UW Health “will strongly encourage, but not require, providers and staff to receive a COVID-19 vaccine,” spokeswoman Emily Kumlien said. “However, those who decline it will be required to complete a declination form citing the reason.”
SSM Health St. Mary’s Hospital anticipates getting its first shipment of the Pfizer vaccine — about 6,000 doses — Tuesday, spokeswoman Kim Sveum said. About two-thirds of the doses will go toward vaccinating SSM Health employees, and the remainder will be shared with other sites in the state, Sveum said.
UnityPoint Health-Meriter hopes to get its first doses and begin vaccination this week, spokeswoman Leah Huibregtse said.
Nine months after the pandemic dramatically altered daily life and started causing more than 4,000 deaths in Wisconsin, the arrival of the vaccine is a milestone, health officials said. But people must continue to wear masks, wash their hands well, remain physically distant, stay home when possible and follow other guidelines, they said.
“While we undertake this (vaccination) work, the virus will still be here and we will still be in danger of spreading it if we do not take preventive steps,” Willems Van Dijk said.
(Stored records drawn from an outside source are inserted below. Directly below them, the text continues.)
-- ==== Sys2Proof/Machine/Operands.lean ====
section
/-! DEFINITION. Operand forms: ranges of request parameters (R114), sizes of operations (R22, R30), access sets (R2, R11),
payloads of system records (R167, R168). -/

namespace Sys2Proof.Machine

/-! ## Ports in sets -/

/-- The set that holds one port (R174). -/
def portBit : Port → PortSet
  | .p0 => 1
  | .p1 => 2
  | .p2 => 4

def ownerBit : Option Port → PortSet
  | some p => portBit p
  | none => 0

def inSet (p : Port) (s : PortSet) : Bool := (s &&& portBit p) != 0

/-- Ports 0, 1 and 2. -/
def allPortsSet : PortSet := 7

/-! ## Request parameters -/

/-- LIST's max count is 1 to 32 (R114). -/
def listCountOk (n : Byte) : Bool := 1 ≤ n.toNat && n.toNat ≤ 32

/-- NOTES' max count is 1 to 16 (R114). -/
def notesCountOk (n : Byte) : Bool := 1 ≤ n.toNat && n.toNat ≤ 16

/-- CONFIGURE's release enable is 00h or 01h (R114). -/
def releaseEnableOk (x : Byte) : Bool := x == 0 || x == 1

/-! ## Write operations -/

/-- Payload bytes an operation counts in a staging list: a delete counts 0 (R23). -/
def opBytes (op : WriteOp) : Nat :=
  match op.kind with
  | .put _ payload => payload.length
  | .delete => 0

def opPayload (op : WriteOp) : List Byte :=
  match op.kind with
  | .put _ payload => payload
  | .delete => []

def opIsPut (op : WriteOp) : Bool :=
  match op.kind with
  | .put _ _ => true
  | .delete => false

/-- The total footprint F of a job: its entries, and 20 for the end marker of a batch of two or more (R30, R71). -/
def jobFootprint (ops : List WriteOp) : Nat :=
  (ops.map fun op => footprint (opBytes op)).sum + if 2 ≤ ops.length then 20 else 0

/-- A staging list after an operation joins it: an earlier one for its key is removed, the new one goes to the end (R23). -/
def restage (ops : List WriteOp) (op : WriteOp) : List WriteOp := ops.filter (·.key != op.key) ++ [op]

/-- At most 8 operations and 2048 payload bytes (R22). -/
def stagingFits (ops : List WriteOp) : Bool :=
  ops.length ≤ Config.maxBatchOps && (ops.map opBytes).sum ≤ Config.maxStagedBytes

/-! ## System records -/

/-- The port a quota record limits: FF01h, FF02h, FF03h for ports 0, 1, 2 (R168). -/
def quotaPort (k : Key) : Option Port :=
  if k = 0xFF01 then some .p0 else if k = 0xFF02 then some .p1 else if k = 0xFF03 then some .p2 else none

/-- The system-value check of a payload (R167, R168). -/
def systemValueOk (k : Key) (payload : List Byte) : Bool :=
  if k = 0xFF00 then
    payload.length == 5 && 2 ≤ (byteAt payload 0).toNat && (byteAt payload 0).toNat ≤ 16 &&
      (word32At payload 1).toNat ≤ 262144
  else payload.length == 4

/-- The policy after a system record with this payload is adopted (R170). -/
def adoptRecord (k : Key) (payload : List Byte) (y : Policy) : Policy :=
  if k = 0xFF00 then { y with trigger := (byteAt payload 0).toNat, lowSpace := (word32At payload 1).toNat }
  else
    match quotaPort k with
    | some q => { y with quotas := y.quotas.set q (word32At payload 0).toNat }
    | none => y

/-- The policy after the defaults of a system key are restored (R171). -/
def restoreDefault (k : Key) (y : Policy) : Policy :=
  if k = 0xFF00 then { y with trigger := Config.defaultTrigger, lowSpace := Config.defaultLowSpace }
  else
    match quotaPort k with
    | some q => { y with quotas := y.quotas.set q 0 }
    | none => y

/-! ## Places -/

/-- The bank of a sector: its number divided by 32 (R42). -/
def bankOf (x : Sector) : Bank := if x.val < 32 then .b0 else .b1

/-- The array address of an offset in a sector (R42). -/
def address (x : Sector) (o : Nat) : Nat := x.val * Config.sectorBytes + o

/-- Sectors 0 to 63, ascending. -/
def allSectors : List Sector := (List.range 64).map (Fin.ofNat 64)

end Sys2Proof.Machine
end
Schauer said that even applies to those who have been immunized, for now. The studies leading to the emergency authorization of Pfizer’s vaccine last week looked at how many people developed symptoms of COVID-19 and tested positive, not whether the vaccine prevented spread among those without symptoms.
“We don’t know about what the vaccine will do in terms of protection of infection or the ability to transmit,” she said.
The Wisconsin Immunization Registry will track which people get which shots, Schauer said. Other state and federal systems will collect information about any serious side effects. Reactions such as aches, mild fever and pain at the injection site are expected, she said.